Department of Radiology, Ditmanson Medical Foundation Chia-Yi Christian Hospital, Chiayi, Taiwan.
Department of Neurology, Tainan Sin Lau Hospital, Tainan, Taiwan.
Front Public Health. 2022 Sep 29;10:1009164. doi: 10.3389/fpubh.2022.1009164. eCollection 2022.
Identifying patients at high risk of stroke-associated pneumonia (SAP) may permit targeting potential interventions to reduce its incidence. We aimed to explore the functionality of machine learning (ML) and natural language processing techniques on structured data and unstructured clinical text to predict SAP by comparing it to conventional risk scores.
Linked data between a hospital stroke registry and a deidentified research-based database including electronic health records and administrative claims data was used. Natural language processing was applied to extract textual features from clinical notes. The random forest algorithm was used to build ML models. The predictive performance of ML models was compared with the ADS, ISAN, PNA, and ACDD scores using the area under the receiver operating characteristic curve (AUC).

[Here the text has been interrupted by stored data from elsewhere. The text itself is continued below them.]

-- ==== Sys2Proof/Tests/Slice0.lean ====
section
/-! SUPPORT. The model's own tests: commands that are not well formed, the manual's worked examples, and for each statement of
Certificates/Slice0/Obligations.lean, clause by clause, a state and operands that meet all its hypotheses. -/

set_option Elab.async false

namespace Sys2Proof.Tests
open Sys2Proof.Machine

/-! ## States that the tests share -/

/-- A state in service: boot is done, the link to the host is up and nothing is due. -/
def up : State := State.reset.onBoot (fun b => { b with step := 9 }) |>.onHost fun h => { h with linkUp := true }

/-- A state at a tick. -/
def upAt (t : Nat) : State := up.onTime fun x => { x with tick := t }

/-- An operation with nothing asked. -/
def op0 : Operation := {
  idx := 0, typ := 0, timed := false, report := true, pausable := false, preds := [], syncs := [], ranges := []
  launchTread := 0, body := [], extra := [], state := .running, waits := [], invals := [], received := false, held := false
  wasHeld := false, ranks := [], armed := false, launched := true, engineDone := false, pauseWanted := false, status := 0
  detail := 0, flags := 0, deficit := 0, launch := 0, stop := 0, fstat := 0, chk := 0, ras := 0, fault := 0, lost := []
  retiredCount := 0, pauses := 0, cause := 0, sharedPoison := none, sweepPoints := 0, copyFault := none, waitClock := 0
  runClock := 0 }

/-- A rank on an alcove. -/
def rank0 (n : Nat) : Rank :=
  { alcove := n, loaded := true, reported := false, retired := false, saved := none, ended := false }

/-- A work queue of VI 3, ring 2, that runs the given operations. -/
def wq0 (ops : List Operation) : WorkQ := {
  vi := 3, ring := 2, prio := 5, cqHost := true, hall := 0, log2 := 4, timeoutUs := 1000, ringBase := 0, tailRecord := 0
  cqBase := 0x10000, cqLog2 := 4, msix := 0, pauseLeadUs := 0, notifyTq := 0, saveBase := 0, saveBytes := 0, fence := 0
  state := .active, consumed := 1, tail := 1
  buffer := some { base := 0, bytes := 512, tag := 7, reportAll := true, ops := ops, stopStatus := 0, stopDetail := 0 }
  cqWritten := 0, cqHead := 0, waiting := [], slots := [], notified := false, mute := false }

/-- Partition 2 holds half-halls 14 and 15; VI 0 and VI 41 are bound to it, and VI 41 has its first GiB. -/
def served : State := ((up.onPart fun p => { p with
    vfEnable := true, numVfs := 255, bound := [(0, some 2), (41, some 2)]
    profile := { p.profile with layout := List.replicate 14 none ++ [some 2, some 2] }
    allocs := [{ vi := 41, space := .d, base := 14 * gib24, size := 2 ^ 30, hall := 0, kind := 0, half := 255, attr := 0
                 region := none, mapping := false, unmapping := false }] }).onHbm fun h =>
    { h with maps := [(2, { localN := 4, chans := upTo 224 32, halfHalls := [14, 15], baseHH := 14 })] }).setFld
  F.VST_ADMIN_CTRL_ENABLE 1 41

/-- A 64-byte entry of an admin queue, with its identifier 77. -/
def entry (op : Nat) (body : List Nat) : List Nat := padBytes 64 ([op, 0, 77, 0, 0, 0, 0, 0] ++ body)

/-- An admin queue with a command in hand. -/
def inHand (v : Nat) (e : List Nat) (s : State) : State := s.onAdmin v fun a => { a with
  current := some e, written := 2 ^ 32 - 1, head := 2 ^ 32 - 9 }

/-- A device offset of the partition as a global address. -/
def dGa (o : Nat) : Nat := gaMake 0 0 (14 * gib24 + o)

/-- What every entry of a table has, whatever the table holds has. -/
theorem tget_all {α : Type} {P : α → Prop} {t : Tbl (Option α)} (h : ∀ p ∈ t, ∀ x ∈ p.2, P x) (k : Nat) (x : α)
    (e : tget none t k = some x) : P x := by
  induction t with
  | nil => simp [tget, tfind] at e
  | cons p r ih =>
    obtain ⟨j, v⟩ := p
    unfold tget tfind at e
    split at e
    · exact h _ (List.mem_cons_self ..) x (by simpa using e)
    · exact ih (fun p hp => h p (List.mem_cons_of_mem _ hp)) e

/-! ## Witnesses of the statements of chapter 22 -/

namespace O22

/-- Restricted to the registers of a function, with virtual functions enabled. -/
def vfs : State := (up.onPart fun p => { p with vfEnable := true, numVfs := 255 }).onBoot fun b =>
  { b with record := { b.record with state := 2 } }

theorem test_witness_RegisterWriteStores :
    (∃ (a : Agent) (r : Reg) (w i : Nat) (s : State),
      w < r.row.windows ∧ i < r.row.count ∧ s.reaches a r w i ∧ s.quiet ∧ r.plain ∧ s.locked r w = false) := by
  refine ⟨.mgt, .HBM_CLASS_WEIGHT, 7, 0, up, ?_⟩
  all_goals repeat' apply And.intro
  all_goals decide +kernel

theorem test_witness_SameCycleUpdate :
    (∃ (r : Reg) (f : Fld) (w i : Nat) (s : State),
      w < r.row.windows ∧ i < r.row.count ∧ s.reaches .mgt r w i ∧ s.quiet ∧ r.plain ∧ s.locked r w = false ∧
      f ∈ r.fields ∧ setSource r f w = none ∧ r ≠ .VI_EVENT ∧ r ≠ .IC_VI_SYNC) := by
  refine ⟨.HBM_ECC_CE, F.HBM_ECC_CE_CE_PC0, 255, 0, up, ?_⟩
  all_goals repeat' apply And.intro
  all_goals decide +kernel

theorem test_witness_RegisterRead :
    (∃ (a : Agent) (r : Reg) (w i : Nat) (s : State),
      (∀ v, a ≠ .host v) ∧ w < r.row.windows ∧ i < r.row.count ∧ (r ≠ .RAS_BUCKET ∨ isChannel i = true) ∧
      r ≠ .TIME_NOW_LO ∧ r ≠ .TIME_NOW_HI ∧ s.dark r w = false) ∧
    (∃ (addr : Nat) (s : State),
      regAt addr = none ∧ s.fld F.GLB_DENY_LOG_VALID = 0 ∧ addr / 4 < 2 ^ 24) := by
  refine ⟨⟨.mgt, .XU_CHK_CTRL, 255, 0, up, ?_⟩,
    ⟨0x3FFFFFC, up, ?_⟩⟩
  all_goals repeat' apply And.intro
  all_goals decide +kernel

theorem test_witness_DeniedWrite :
    (∃ (r : Reg) (w i : Nat) (s : State),
      w < r.row.windows ∧ i < r.row.count ∧ chiefOnly r = true ∧ r ≠ .RAS_BUCKET ∧ s.dark r w = false ∧ s.quiet ∧
      s.fld F.GLB_DENY_LOG_VALID = 0) ∧
    (∃ (r : Reg) (w i : Nat) (s : State),
      w < r.row.windows ∧ i < r.row.count ∧ chiefOnly r = true ∧ r ≠ .RAS_BUCKET ∧ s.dark r w = false ∧ s.quiet ∧
      s.fld F.GLB_DENY_LOG_VALID = 1) ∧
    (∃ (n : Fin 256) (off : Nat) (s : State),
      n.val ≠ 0 ∧ s.barOpen n = true ∧ off % 4 = 0 ∧ viewAddr n off = none ∧ ¬(0xF0000 ≤ off ∧ off < 0xF8100) ∧
      s.quiet ∧ s.fld F.PCI_BAR_ERR_VALID = 0) := by
  refine ⟨⟨.LC_CMD, 0, 0, up, ?_⟩,
    ⟨.LC_CMD, 0, 0, (up.setReg .GLB_DENY_LOG 0 0 0x89002C00), ?_⟩,
    ⟨41, 0x2010, vfs, ?_⟩⟩
  all_goals repeat' apply And.intro
  all_goals decide +kernel

theorem test_witness_ManagementAndBridgeAccess :
    (∃ (r : Reg) (w i : Nat) (s : State),
      w < r.row.windows ∧ i < r.row.count ∧ s.reaches .mgt r w i ∧ s.quiet ∧ r.plain ∧ s.locked r w = false ∧
      s.mgtUp = true) ∧
    (∃ (r : Reg) (w i : Nat) (s : State),
      w < r.row.windows ∧ i < r.row.count ∧ (r ≠ .RAS_BUCKET ∨ isChannel i = true) ∧ r ≠ .TIME_NOW_LO ∧
      r ≠ .TIME_NOW_HI ∧ s.dark r w = false ∧ s.mgtUp = true) ∧
    (∃ (addr : Nat) (s : State),
      addr % 4 ≠ 0 ∧ s.mgtUp = true ∧ s.quiet) ∧
    (∃ (r : Reg) (w i : Nat) (s : State),
      w < r.row.windows ∧ i < r.row.count ∧ s.reaches .bridge r w i ∧ s.quiet ∧ r.plain ∧ s.locked r w = false ∧
      s.host.jtag = .ijtag) := by
  refine ⟨⟨.HBM_CLASS_WEIGHT, 7, 0, up, ?_⟩,
    ⟨.XU_CHK_CTRL, 255, 0, up, ?_⟩,
    ⟨2, up, ?_⟩,
    ⟨.HBM_CLASS_WEIGHT, 7, 0, (up.onHost fun h => { h with jtag := .ijtag }), ?_⟩⟩
  all_goals repeat' apply And.intro
  all_goals decide +kernel

theorem test_witness_StepRunsFrontCommand :
    (∃ (c : Instr) (rest : List Instr) (s : State),
      s.pending = c :: rest) ∧
    (∃ (s : State),
      s.pending = []) := by
  refine ⟨⟨.timeBeatSend, [], { up with pending := [.timeBeatSend] }, ?_⟩,
    ⟨up, ?_⟩⟩
  all_goals repeat' apply And.intro
  all_goals decide +kernel

end O22

/-! ## Witnesses of the statements of chapter 02 -/

namespace O02

/-- A root that follows itself. -/
def rootAt (t : Nat) : State := (upAt t).onTime fun x => { x with root := some { id := 0, configured := false, priority := 0 } }

def rep (st : TimeState) : Replica := { Replica.free with state := st }

def info (dev : Nat) : InitInfo :=
  { version := 1, caps := 15, device := dev, port := 1, role := 1, lanes := 4, fresh := true, rxNext := 0
    credits := [1, 1, 1, 1, 1, 1, 1, 1, 1] }

/-- Port 63 works and its peer is device 9. -/
def linkedAt (t : Nat) : State := (upAt t).setPort 63 { Port.reset with state := .active, peer := some (info 9) }

def heard (p : Nat) : Option PortAnnounce :=
  some { root := { id := 5, configured := true, priority := 3 }, hops := 31, heard := p }
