-- ==== Sys2Proof/Decode.lean ====
section
/-! DEFINITION. The command byte: decoder, encoder, programs as bytes, and the assembler's line syntax
(spec/30_encoding.md R90, R91, R108, R112, R113, R114). -/

namespace Sys2Proof

/-- Why a byte is no command. -/
inductive DecodeError where
  /-- The byte is 0x00 or 0x06..0xFF (R108). -/
  | illegalCommand (op : Byte)
  deriving DecidableEq, Repr

/-- The decoder: the whole byte is the opcode (R91: `mask = 0xFF`). -/
def decode (op : Byte) : Except DecodeError Instr :=
  match op.toNat with
  | 1 => .ok .ldcal
  | 2 => .ok .rdfrm
  | 3 => .ok .cmpt
  | 4 => .ok .cmpp
  | 5 => .ok .cmph
  | _ => .error (.illegalCommand op)

/-- The encoder: an instruction's one byte (R91). -/
def encode : Instr → Byte
  | .ldcal => 0x01#8
  | .rdfrm => 0x02#8
  | .cmpt => 0x03#8
  | .cmpp => 0x04#8
  | .cmph => 0x05#8

/-- A program's bytes: its command bytes in issue order (R114). -/
def encodeProgram (p : List Instr) : List Byte := p.map encode

/-- The instructions of a program's bytes; it stops at the first byte that is no command, by name (R91, R108). -/
def decodeProgram : List Byte → Except DecodeError (List Instr)
  | [] => .ok []
  | op :: rest =>
    match decode op, decodeProgram rest with
    | .ok i, .ok is => .ok (i :: is)
    | .error e, _ => .error e
    | .ok _, .error e => .error e

/-- The instruction the decoder reads from an instruction whose bits are `w` (bit 0 the least significant bit of its one byte). -/
def decodeTableWord (nbits w : Nat) : Option Instr :=
  match decode (BitVec.ofNat 8 (w % 2 ^ nbits)) with
  | .ok i => some i
  | .error _ => none

/-! The assembler's syntax (R112): one mnemonic a line, case-insensitive, `;` starts a comment, no operand, no label, no directive.
Blanks around the mnemonic, empty lines and the pseudo-instructions by name: log 14. -/

/-- A letter in upper case. -/
def Asm.upper (c : Char) : Char :=
  if 'a'.toNat ≤ c.toNat && c.toNat ≤ 'z'.toNat then Char.ofNat (c.toNat - 32) else c

/-- Is it a blank: a space, a tab or a carriage return? -/
def Asm.isBlank (c : Char) : Bool := c == ' ' || c == '\t' || c == '\r'

/-- A line without its comment, the blanks around it, and its case (R112). -/
def Asm.normal (line : List Char) : List Char :=
  (((line.takeWhile (fun c => c != ';')).dropWhile Asm.isBlank).reverse.dropWhile Asm.isBlank).reverse.map Asm.upper

/-- The instructions of one line: none for an empty line, one for a mnemonic (R112), the expansion for a pseudo-instruction (R113);
`none` where the line is neither. -/
def Asm.line (l : List Char) : Option (List Instr) :=
  let word := Asm.normal l
  if word = [] then some []
  else
    match Instr.all.find? (fun i => i.mnemonic.toList = word) with
    | some i => some [i]
    | none =>
      match [Pseudo.startup, .cycle, .temp].find? (fun p => p.mnemonic.toList = word) with
      | some p => some p.expand
      | none => none

/-- The lines of a text. -/
def Asm.lines : List Char → List (List Char)
  | [] => [[]]
  | c :: rest =>
    match Asm.lines rest with
    | [] => [[c]]
    | l :: ls => if c = '\n' then [] :: l :: ls else (c :: l) :: ls

/-- The instructions of a text, in order; `none` where a line is no instruction (R112). -/
def Asm.program (text : List Char) : Option (List Instr) :=
  (Asm.lines text).foldr (fun l acc => match Asm.line l, acc with
    | some is, some rest => some (is ++ rest)
    | _, _ => none) (some [])

/-- A text of a program: one mnemonic a line (R112). -/
def Asm.print (p : List Instr) : List Char :=
  p.foldr (fun i acc => i.mnemonic.toList ++ '\n' :: acc) []

end Sys2Proof
end

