-- ==== Sys2Proof/Machine/Ops.lean ====
section
/-! DEFINITION. The named operations every instruction is made of: register writes, the end of a command, taking a fault, `MemRead`,
the host register map, reset, and the arrival of the next host action. -/

namespace Sys2Proof.Machine

/-! ### Register writes -/

/-- All 18 coefficients, together (spec/10_state.md R22). -/
def State.setCoef (c : Coefs) (s : State) : State := { s with coef := c }

/-- The three raw registers, together (R25). -/
def State.setRaw (p t : BitVec 20) (h : BitVec 16) (s : State) : State := { s with adcP := p, adcT := t, adcH := h }

/-- `T_FINE <- tf` and `T_OUT <- t`, each in 32-bit two's complement (R26, R29; the values always fit: R28, spec/40_arithmetic.md R131). -/
def State.setTemp (t tf : Int) (s : State) : State := { s with tOut := BitVec.ofInt 32 t, tFine := BitVec.ofInt 32 tf }

/-- `P_OUT <- p` (R29). -/
def State.setPress (p : Int) (s : State) : State := { s with pOut := BitVec.ofInt 32 p }

/-- `H_OUT <- h` (R29). -/
def State.setHum (h : Int) (s : State) : State := { s with hOut := BitVec.ofInt 32 h }

/-! ### How a command ends -/

/-- Completion: `PHASE <- p`, `ERR <- 0`, the last acts of an operation (R30, R32). -/
def State.finish (p : Phase) (s : State) : State := { s with phase := p, err := .noError }

/-- TAKING A FAULT, the one shared operation: `ERR` is written with the cause code and the step ends. Nothing is saved, no vector is
computed, no mode changes (spec/60_exceptions.md R262). There is no return from it (R265): the next command simply runs. -/
def State.raise (e : ErrCode) (s : State) : State := { s with err := e }

/-- The end of the reading cycle in progress: `PHASE <- 1`, so that the raw registers, `T_FINE` and the results hold no value
(spec/42_raw_frame_decode.md R170). -/
def State.endCycle (s : State) : State := { s with phase := .idle }

/-- The operation waits for a read the transport has not answered; `PHASE` and `ERR` are not written
(spec/20_memory.md R67; log 5, log 6). -/
def State.wait (s : State) : State := { s with waiting := true }

/-- Which phases admit a command: `admit(c)` (spec/46_sequencer.md R230). -/
def admits : Instr → Phase → Bool
  | .ldcal, p => decide (p = .nocal)
  | .rdfrm, p => decide (p ≠ .nocal)
  | .cmpt, p => decide (p = .frame)
  | .cmpp, p => decide (p = .tdone)
  | .cmph, p => decide (p = .pdone)

/-- `require c else raise SequenceError`, then the operation's body (R230, spec/60_exceptions.md R251). -/
def State.require (c : Bool) (body : State → State) (s : State) : State :=
  if c then body s else s.raise .sequenceError

/-! ### `MemRead` -/

/-- An unscripted answer to a read of `n` bytes, at draw `k`: failure, or exactly `n` bytes, both free
(spec/20_memory.md R66; log 4). It always answers (spec/92_eei_decisions.md O2). -/
def freeAnswer (k n : Nat) : Answer :=
  if Config.freeReadFails k then .failure else .bytes (List.ofFn (fun i : Fin n => Config.freeByte k i))

/-- The transport's answer to a read of `n` bytes: the next scripted one, else a free one. -/
def State.nextAnswer (n : Nat) (s : State) : Answer :=
  match s.transport with
  | a :: _ => a
  | [] => freeAnswer s.draws n

/-- The state after the core has issued `MemRead(addr, n)`: the request is on the port's record, its answer is used up. -/
def State.afterRead (addr : Byte) (n : Nat) (s : State) : State :=
  { s with
    reads := s.reads ++ [⟨addr, n⟩]
    transport := s.transport.tail
    draws := if s.transport.isEmpty then s.draws + 1 else s.draws }

/-- What the core gets for a read. -/
inductive ReadOutcome where
  /-- The bytes asked for. -/
  | got (b : List Byte)
  /-- The read failed. -/
  | failed
  /-- No answer. -/
  | silent
  deriving DecidableEq, Repr

/-- An answer as the core takes it: bytes only when there are exactly as many as asked for; "a short answer counts as failure"
(R65), and so does a long one (log 12). -/
def Answer.outcome (n : Nat) : Answer → ReadOutcome
  | .bytes b => if b.length = n then .got b else .failed
  | .failure => .failed
  | .never => .silent

/-- `MemRead(addr, n)` (R65): what the core gets, and the state after. -/
def memRead (addr : Byte) (n : Nat) (s : State) : ReadOutcome × State :=
  ((s.nextAnswer n).outcome n, s.afterRead addr n)

/-- The answer a transport gives that holds the sensor's registers in `image`: the contents of `addr`, `addr+1`, …, `addr+n-1`
in that order (R61, R65). One oracle among all (R66). -/
def sensorAnswer (image : Byte → Byte) (addr : Byte) (n : Nat) : Answer :=
  .bytes ((List.range n).map (fun i => image (addr + BitVec.ofNat 8 i)))

/-! ### The host register map -/

/-- `COEF[i]` as a 32-bit word: zero-extended where unsigned, sign-extended where signed (spec/10_state.md R21, R33). -/
def Coefs.word (c : Coefs) (i : Nat) : Word :=
  match i with
  | 0 => c.digT1.zeroExtend 32
  | 1 => c.digT2.signExtend 32
  | 2 => c.digT3.signExtend 32
  | 3 => c.digP1.zeroExtend 32
  | 4 => c.digP2.signExtend 32
  | 5 => c.digP3.signExtend 32
  | 6 => c.digP4.signExtend 32
  | 7 => c.digP5.signExtend 32
  | 8 => c.digP6.signExtend 32
  | 9 => c.digP7.signExtend 32
  | 10 => c.digP8.signExtend 32
  | 11 => c.digP9.signExtend 32
  | 12 => c.digH1.zeroExtend 32
  | 13 => c.digH2.signExtend 32
  | 14 => c.digH3.zeroExtend 32
  | 15 => c.digH4.signExtend 32
  | 16 => c.digH5.signExtend 32
  | 17 => c.digH6.signExtend 32
  | _ => 0

/-- What a host read of an index returns, where the spec fixes it: the table of R33. `none` is a register that holds no value (R40). -/
def State.hostWord (s : State) (index : Nat) : Option Word :=
  match index with
  | 0 => some 0
  | 1 => some s.status
  | 2 => if s.tValid then some s.tOut else none
  | 3 => if s.pValid then some s.pOut else none
  | 4 => if s.hValid then some s.hOut else none
  | 5 => if s.tValid then some s.tFine else none
  | k => if 16 ≤ k ∧ k ≤ 33 then (if s.calValid then some (s.coef.word (k - 16)) else none) else some 0

/-- A host read: the word goes to the host; the core's registers are untouched (R33). A register that holds no value gives a free word,
a fresh one each time (R40; log 10). -/
def State.hostRead (index : Nat) (s : State) : State :=
  match s.hostWord index with
  | some w => { s with hostData := w }
  | none => { s with hostData := Config.freeWord s.draws, draws := s.draws + 1 }

/-- The command byte of a word written to `CMD`: bits [7:0], the others ignored (R33). -/
def cmdByte (w : Word) : Byte := w.setWidth 8

/-- The word a host writes to issue a command byte. -/
def cmdWord (op : Byte) : Word := op.setWidth 32

/-- The host actions that issue a program's bytes in order (spec/46_sequencer.md R244, spec/30_encoding.md R114). -/
def hostProgram (p : List Byte) : List HostAction := p.map (fun op => .write 0 (cmdWord op))

/-! ### Reset, and the next host action -/

/-- The effect of the reset signal: `PHASE <- 0`, `ERR <- 0`, and an operation that was waiting is abandoned
(spec/70_reset_and_hazards.md R280, R281). Every other register holds no value from here on; its bits are kept, not zeroed (log 9). -/
def State.resetCore (s : State) : State := { s with phase := .nocal, err := .noError, waiting := false }

/-- The state once the next host action has been taken from the queue. -/
def State.popHost (s : State) : State := { s with host := s.host.tail }

/-- What the next host action asks of the core. -/
inductive Fetch where
  /-- Nothing to execute: the state after. -/
  | done (t : State)
  /-- A command byte, and the state in which it executes. -/
  | command (op : Byte) (t : State)
  /-- The machine is stuck. -/
  | stuck (f : Fault)
  /-- The action cannot happen now. -/
  | held (r : Refusal)
  deriving DecidableEq, Repr

/-- Take the next host action. With none pending the core holds its registers (spec/60_exceptions.md R274; log 3). A write to `CMD` is a
command; a write to any other index changes nothing; a read returns a word (spec/10_state.md R33). While an operation waits only
reset can come (spec/20_memory.md R67, spec/93_implementation_defined.md U8, U9; log 5, log 7). -/
def State.fetch (s : State) : Fetch :=
  if s.waiting then
    match s.host with
    | [] => .stuck .transportNeverAnswers
    | .reset :: _ => .done s.popHost.resetCore
    | .write _ _ :: _ => .held .hostHeldOff
    | .read _ :: _ => .held .hostHeldOff
  else
    match s.host with
    | [] => .done s
    | .reset :: _ => .done s.popHost.resetCore
    | .read index :: _ => .done (s.popHost.hostRead index)
    | .write index w :: _ => if index = 0 then .command (cmdByte w) s.popHost else .done s.popHost

/-- The effect of a byte that is no command: `raise IllegalCommand`, and nothing else (spec/60_exceptions.md R252). -/
def takeIllegal (s : State) : State := s.raise .illegalCommand

end Sys2Proof.Machine
end

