-- ==== Sys2Proof/Machine/Pressure.lean ====
section
/-! DEFINITION. Pressure compensation and `CMPP` (spec/44_pressure.md R190 to R199), stage by stage. -/

namespace Sys2Proof.Machine

/-- Stage 1, `v1` (R191). -/
def pressV1 (tf : Int) : Int := asr tf 1 - 64000

/-- Stage 1, `q2`, the square (R191). -/
def pressQ2 (tf : Int) : Int := asr (pressV1 tf) 2 * asr (pressV1 tf) 2

/-- Stage 2, `v2c` (R192). -/
def pressV2c (P4 P5 P6 tf : Int) : Int :=
  let v2 := asr (pressQ2 tf) 11 * P6
  let v2b := v2 + shl (pressV1 tf * P5) 1
  asr v2b 2 + shl P4 16

/-- Stage 3, `v1b` (R193). -/
def pressV1b (P2 P3 tf : Int) : Int :=
  asr (asr (P3 * asr (pressQ2 tf) 13) 3 + asr (P2 * pressV1 tf) 1) 18

/-- Stage 3, the divisor `v1c` (R193). -/
def pressV1c (P1 P2 P3 tf : Int) : Int := asr ((32768 + pressV1b P2 P3 tf) * P1) 15

/-- Stage 4, the numerator `N` (R195). -/
def pressNum (adcP v2c : Int) : Int := ((1048576 - adcP) - asr v2c 12) * 3125

/-- Stage 4, the quotient `p`: doubled before the division below 2^31, after it from there on (R195). -/
def pressQuot (N v1c : Int) : Int :=
  if N < 2 ^ 31 then tdiv (N * 2) v1c else tdiv N v1c * 2

/-- Stage 5, the two corrections: `pf` (R196). -/
def pressFinal (P7 P8 P9 p : Int) : Int :=
  let s := asr p 3
  let w1 := asr (P9 * asr (s * s) 13) 12
  let w2 := asr (asr p 2 * P8) 13
  p + asr (w1 + w2 + P7) 4

/-- `compP` (R190), total over all integers: the sentinel 0 when the divisor is zero (R194), else the narrowed result (R197). -/
def compP (adcP P1 P2 P3 P4 P5 P6 P7 P8 P9 tf : Int) : Int :=
  let v1c := pressV1c P1 P2 P3 tf
  if v1c = 0 then 0
  else wrapU32 (pressFinal P7 P8 P9 (pressQuot (pressNum adcP (pressV2c P4 P5 P6 tf)) v1c))

/-- `compP` of the registers (spec/40_arithmetic.md R121). -/
def State.pressOfRegs (s : State) : Int :=
  compP (uval s.adcP) (uval s.coef.digP1) (sval s.coef.digP2) (sval s.coef.digP3) (sval s.coef.digP4) (sval s.coef.digP5)
    (sval s.coef.digP6) (sval s.coef.digP7) (sval s.coef.digP8) (sval s.coef.digP9) (sval s.tFine)

/-- The body of an admitted `CMPP` (R190). -/
def cmppBody (s : State) : State := (s.setPress s.pressOfRegs).finish .pdone

/-- `CMPP` (R190). -/
def execCmpp (s : State) : Host.Outcome State Fault Refusal :=
  .next (s.require (admits .cmpp s.phase) cmppBody)

end Sys2Proof.Machine
end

Among 5,913 acute stroke patients hospitalized between Oct 2010 and Sep 2021, 450 (7.6%) developed SAP within the first 7 days after stroke onset. The ML model based on both textual features and structured variables had the highest AUC [0.840, 95% confidence interval (CI) 0.806-0.875], significantly higher than those of the ML model based on structured variables alone (0.828, 95% CI 0.793-0.863, = 0.040), ACDD (0.807, 95% CI 0.766-0.849, = 0.041), ADS (0.803, 95% CI 0.762-0.845, = 0.013), ISAN (0.795, 95% CI 0.752-0.837, = 0.009), and PNA (0.778, 95% CI 0.735-0.822, < 0.001). All models demonstrated adequate calibration except for the ADS score.
The ML model based on both textural features and structured variables performed better than conventional risk scores in predicting SAP. The workflow used to generate ML prediction models can be disseminated for local adaptation by individual healthcare organizations.
识别发生卒中相关性肺炎(SAP)风险较高的患者,可能有助于针对该疾病采取潜在干预措施,以降低其发病率。我们旨在通过与传统风险评分比较,探索机器学习(ML)和自然语言处理技术在结构化数据和非结构化临床文本上的功能,以预测 SAP。
利用医院卒中登记处与一个去识别的以研究为基础的数据库之间的关联数据,该数据库包括电子健康记录和管理索赔数据。自然语言处理被用于从临床记录中提取文本特征。随机森林算法被用于构建 ML 模型。使用接受者操作特征曲线下面积(AUC)比较 ML 模型与 ADS、ISAN、PNA 和 ACDD 评分的预测性能。
在 2010 年 10 月至 2021 年 9 月间住院的 5913 例急性卒中患者中,450 例(7.6%)在卒中发病后 7 天内发生 SAP。基于文本特征和结构化变量的 ML 模型具有最高的 AUC[0.840,95%置信区间(CI)0.806-0.875],显著高于仅基于结构化变量的 ML 模型(0.828,95%CI 0.793-0.863,=0.040)、ACDD(0.807,95%CI 0.766-0.849,=0.041)、ADS(0.803,95%CI 0.762-0.845,=0.013)、ISAN(0.795,95%CI 0.752-0.837,=0.009)和 PNA(0.778,95%CI 0.735-0.822,<0.001)。所有模型的校准情况均良好,除了 ADS 评分。
基于文本特征和结构化变量的 ML 模型在预测 SAP 方面优于传统风险评分。用于生成 ML 预测模型的工作流程可由单个医疗机构传播并进行本地化调整。